Github repository here (ongoing)

## Motivation

As I try to implement deep reinforcement learning algorithms, I asked about what to put in for $\gamma$ the discount factor in the parameter list. Basically I got three kinds of answers:

- 0.99
- Something close to 1, but not 1 for boundedness
- Just try a set of gammas, and pick the best!

As you could tell, none of these answers seems entirely satisfactory. Thus, I want to take a deeper dive into the role of discount factor plays in deep reinforcement learning, and try to understand how it might interfere with learning.

## What is discount factor?

To begin, let’s look at what discount factor is. Economists first defined $\gamma$ as it specifies some sort of intertemporal preferences. Consider a thought experiment:

Suppose I were to hand you a whole apple tomorrow, or a $\gamma$ fraction of an apple to you today. I’ll twist the values of $\gamma$ until it reaches a value that you become indifferent between the $\gamma$ fraction of the apple today and a whole apple tomorrow. This $\gamma$ of your choice reveals your intertemporal preference.

So how does this preference notion come into play in reinforcement learning? Consider this simple environment where the player in red could could either go left or right to collect coins (worth 1 reward each), or diamond (worth 5000 reward). I run the DQN algorithm twice, one with high discount ($\gamma=0.99$):

and the other with low discount($\gamma=0.2$):

As you could see, the agent with low discount prefers immediate reward (the coins) whereas the agent with high discount could forgo the immediate coins and went for the diamond far on the right. Thus, we could see how different intertemporal preferences lead to distinctive behaviors.

In this kind of environments where we always accumulate rewards, the default discount factor is 1. However, we cannot use exactly $\gamma=1$ in practice because of boundedness, for one reason. Moreover, we don’t have to use exactly 1. Imagine that in our Coin vs. Diamond example, having a slightly lower $\gamma$, say $0.99$, the agent would still prefer diamond over the coins. In other words, high enough discount factors would result in very similar intertemporal preferences and thus behaviors as having a discount factor of one.

## Blackwell Optimality Principle

There has been a theoretical result that confirms this intuition: the Blackwell Optimality Principle states that for all environments there exists a policy that is simultaneously optimal with $\gamma$’s higher than a certain threshold. (Blackwell, 1964)

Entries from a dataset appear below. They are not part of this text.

-- ==== Sys2Proof/Machine/Taps.lean ====
section
/-!
DEFINITION. Machine/Taps.lean: the region taps (R153 to R175): chain calibration and drift, triggers at
the tap, region periods and stops, crossings, and the engines the taps watch.
-/

namespace Sys2Proof.Machine

/-! ### Access -/

def Chip.tap (c : Chip) (t : Nat) : TapState := SMap.find c.rt.taps t .reset
def Chip.modTap (c : Chip) (t : Nat) (f : TapState → TapState) : Chip :=
  { c with rt := { c.rt with taps := SMap.put c.rt.taps t .reset (f (c.tap t)) } }

def Chip.line (c : Chip) (n : Nat) : LineState := SMap.find c.rt.lines n .reset
def Chip.modLine (c : Chip) (n : Nat) (f : LineState → LineState) : Chip :=
  { c with rt := { c.rt with lines := SMap.put c.rt.lines n .reset (f (c.line n)) } }

/-- Every armed line changed. -/
def Chip.mapArmed (c : Chip) (f : Nat → LineArm → Option LineArm) : Chip :=
  { c with rt := { c.rt with
    lines := SMap.update c.rt.lines .reset fun n x => { x with armed := x.armed.bind (f n) } } }

def Chip.xc (c : Chip) (n : Nat) : XcState := SMap.find c.rt.xcs n .reset
def Chip.modXc (c : Chip) (n : Nat) (f : XcState → XcState) : Chip :=
  { c with rt := { c.rt with xcs := SMap.put c.rt.xcs n .reset (f (c.xc n)) } }

def Chip.eng (c : Chip) (n : Nat) : EngState := SMap.find c.rt.engs n .reset
def Chip.modEng (c : Chip) (n : Nat) (f : EngState → EngState) : Chip :=
  { c with rt := { c.rt with engs := SMap.put c.rt.engs n .reset (f (c.eng n)) } }

/-- The parameters of an RT record: the tap, the line or crossing, and the second parameter. -/
def rtRep (tap : Nat) (n : Option Nat) (second : Option Nat := none) : Rep :=
  { p1 := BitVec.ofNat 32 tap ||| Word.place (n.getD 0) 16
    p2 := second.map (BitVec.ofNat 32)
    inst := some tap }

/-- A tap is enabled and its chain is good; a trigger due on another is lost (R160). While the chain is being
calibrated, a tap without CAL_OK fires all the same (R156). A tap past the end of the chain has no chain. -/
def Chip.tapLive (c : Chip) (t : Nat) : Bool :=
  t < c.id.ntaps && ((c.tap t).chainOk || (c.rt.calBusy && !(c.tap t).calOk)) && Word.bit (c.reg Reg.RT_TCFG t) 31

/-- Present stamp in 1/64 tick of FRC. -/
def Chip.frc64 (c : Chip) (phase : Nat) : Nat := c.tk.frc * 64 + phase

/-! ### Chain calibration and drift (R156, R157) -/

/-- What calibration writes at a tap from its hop: TRIM, HOP_TICKS and CUM_TICKS (R156); a tap that has a time
already keeps it up to the next boundary (R157). `good` says that every hop before it in the branch is good. -/
def Chip.calTap (c : Chip) (t cum : Nat) (good : Bool) (m : HopMeas) : Chip × Nat × Bool :=
  let ok := good && decide (m.trip ≤ 1024 ∧ m.spread ≤ 4)
  let lat := m.trip / 2
  let cum' := cum + lat / 64
  if ok then
    let set (x : TapState) : TapState :=
      let x := { x with calOk := true, echo := m.trip, drift := 0, move := 0 }
      if x.chainOk then { x with recal := some (lat % 64, lat / 64, cum') }
      else { x with chainOk := true, trim := lat % 64, hopTicks := lat / 64, cumTicks := cum' }
    (c.modTap t set, cum', true)
  else
    ((c.modTap t fun x => { x with calOk := false, chainOk := true }).report Event.RT_TAP_UNCAL
      (rtRep t none), cum', false)

/-- Whether the calibration under way takes a tap: one that a stop has not taken out of it (R175). -/
def Chip.calTakes (c : Chip) (t : Nat) : Bool :=
  !(c.rt.calLeft.contains t) && (match c.rt.calOnly with
    | none => true
    | some l => l.contains t)

/-- Calibration of the taps from `t` on with their measurements, branch by branch of 64; a tap that it does not
take stays as it is. -/
def Chip.calTaps (c : Chip) : List HopMeas → Nat → Nat → Nat → Bool → Chip
  | _, 0, _, _, _ => c
  | ms, k + 1, t, cum, good =>
    let start := t % 64 == 0
    let r :=
      if c.calTakes t then c.calTap t (if start then 0 else cum) (start || good) (ms.headD ⟨2048, 0⟩)
      else (c, (c.tap t).cumTicks, (c.tap t).calOk)
    r.1.calTaps ms.tail k (t + 1) r.2.1 r.2.2

/-- Chain calibration starts (R156): at bring-up or on RT_CMD.CAL. -/
def Chip.chainCal (c : Chip) : Chip :=
  if c.id.hub then c else { c with rt := { c.rt with calBusy := true, calOnly := none, calLeft := [] } }

/-- A stop abandons the calibration under way at its tap (R175). -/
def Chip.calAbandon (c : Chip) (t : Nat) : Chip :=
  if c.rt.calBusy && c.calTakes t then { c with rt := { c.rt with calLeft := t :: c.rt.calLeft } } else c

/-- An abandoned calibration restarts with its region (R175): within the one under way, or on its own. -/
def Chip.calRestart (c : Chip) (t : Nat) : Chip :=
  if c.rt.calLeft.contains t then
    { c with rt := { c.rt with
      calLeft := c.rt.calLeft.filter fun k => k != t
      calOnly := if c.rt.calBusy then c.rt.calOnly.map fun l => t :: l else some [t]
      calBusy := true } }
  else c

/-- A command of a tap that the chain has (R7, R153). -/
def State.runTap (s : State) (t : Nat) (f : Chip → Chip) : Host.Outcome State Fault Refusal :=
  if !s.chip.id.hub && t < s.chip.id.ntaps then s.run f else .fault .notPresent

/-- DRIFT_CHECK (R157): the round trip is compared with its calibrated value; where they differ, a step is due at
the next boundary. -/
def execDriftCheck (t : Tap) (trip : BitVec 16) (s : State) : Host.Outcome State Fault Refusal :=
  s.runTap t.val fun c =>
    let x := c.tap t.val
    let d : Int := (trip.toNat : Int) - x.echo
    let step : Int := if 1 ≤ d then 1 else if d ≤ -1 then -1 else 0
    if x.calOk then c.modTap t.val fun x => { x with move := step } else c

/-- A boundary at a tap: a recalibrated time is taken (R157), and TRIM moves by the step due, or at the limit of
DRIFT CAL_OK is lost instead (R157, R175). A TRIM that leaves its six bits wraps and moves neither HOP_TICKS nor
CUM_TICKS (DESIGN CHOICE, log entry 42: R157 does not say where the carry goes). -/
def Chip.tapBoundary (c : Chip) (t : Nat) : Chip :=
  let c := c.modTap t fun x =>
    match x.recal with
    | some (a, h, m) => { x with trim := a, hopTicks := h, cumTicks := m, recal := none }
    | none => x
  let x := c.tap t
  if x.move = 0 then c
  else if x.drift + x.move > 8 || x.drift + x.move < -8 then
    (c.modTap t fun x => { x with calOk := false, move := 0 }).report Event.RT_TAP_UNCAL (rtRep t none)
  else c.modTap t fun x =>
    { x with trim := (((x.trim : Int) + x.move) % 64).toNat, drift := x.drift + x.move, move := 0 }

/-- What a boundary brings the taps. -/
def Chip.trimMoves (c : Chip) : Chip := (c.rt.taps.map fun e => e.1).foldl Chip.tapBoundary c

/-- A tap's FRC copy mismatched the forwarded FRC at a boundary (R155). -/
def Chip.chainFault (c : Chip) (t : Nat) : Chip :=
  if !c.id.hub && t < c.id.ntaps && (c.tap t).chainOk then
    (c.modTap t fun x => { x with calOk := false }).report Event.RT_CHAIN_FAULT (rtRep t none)
  else c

Is this the complete picture? Let’s go back to our coin vs. diamond example again. This time, in addition to having two agents with high and low discount, I decreased the exploration factor for both agents. The lowered exploration for the low discount agent didn’t alter its actions – it went for all the coins.

## A counterexample

However, the lowered exploration for the high discount agent couldn’t make up its mind of which action to take. It was stuck in the middle and obtained zero rewards, even worse than the low discount agent!

## Key question

So the key question becomes that do DRL algorithms always find the Blackwell optimal policy for $\gamma$’s above the threshold?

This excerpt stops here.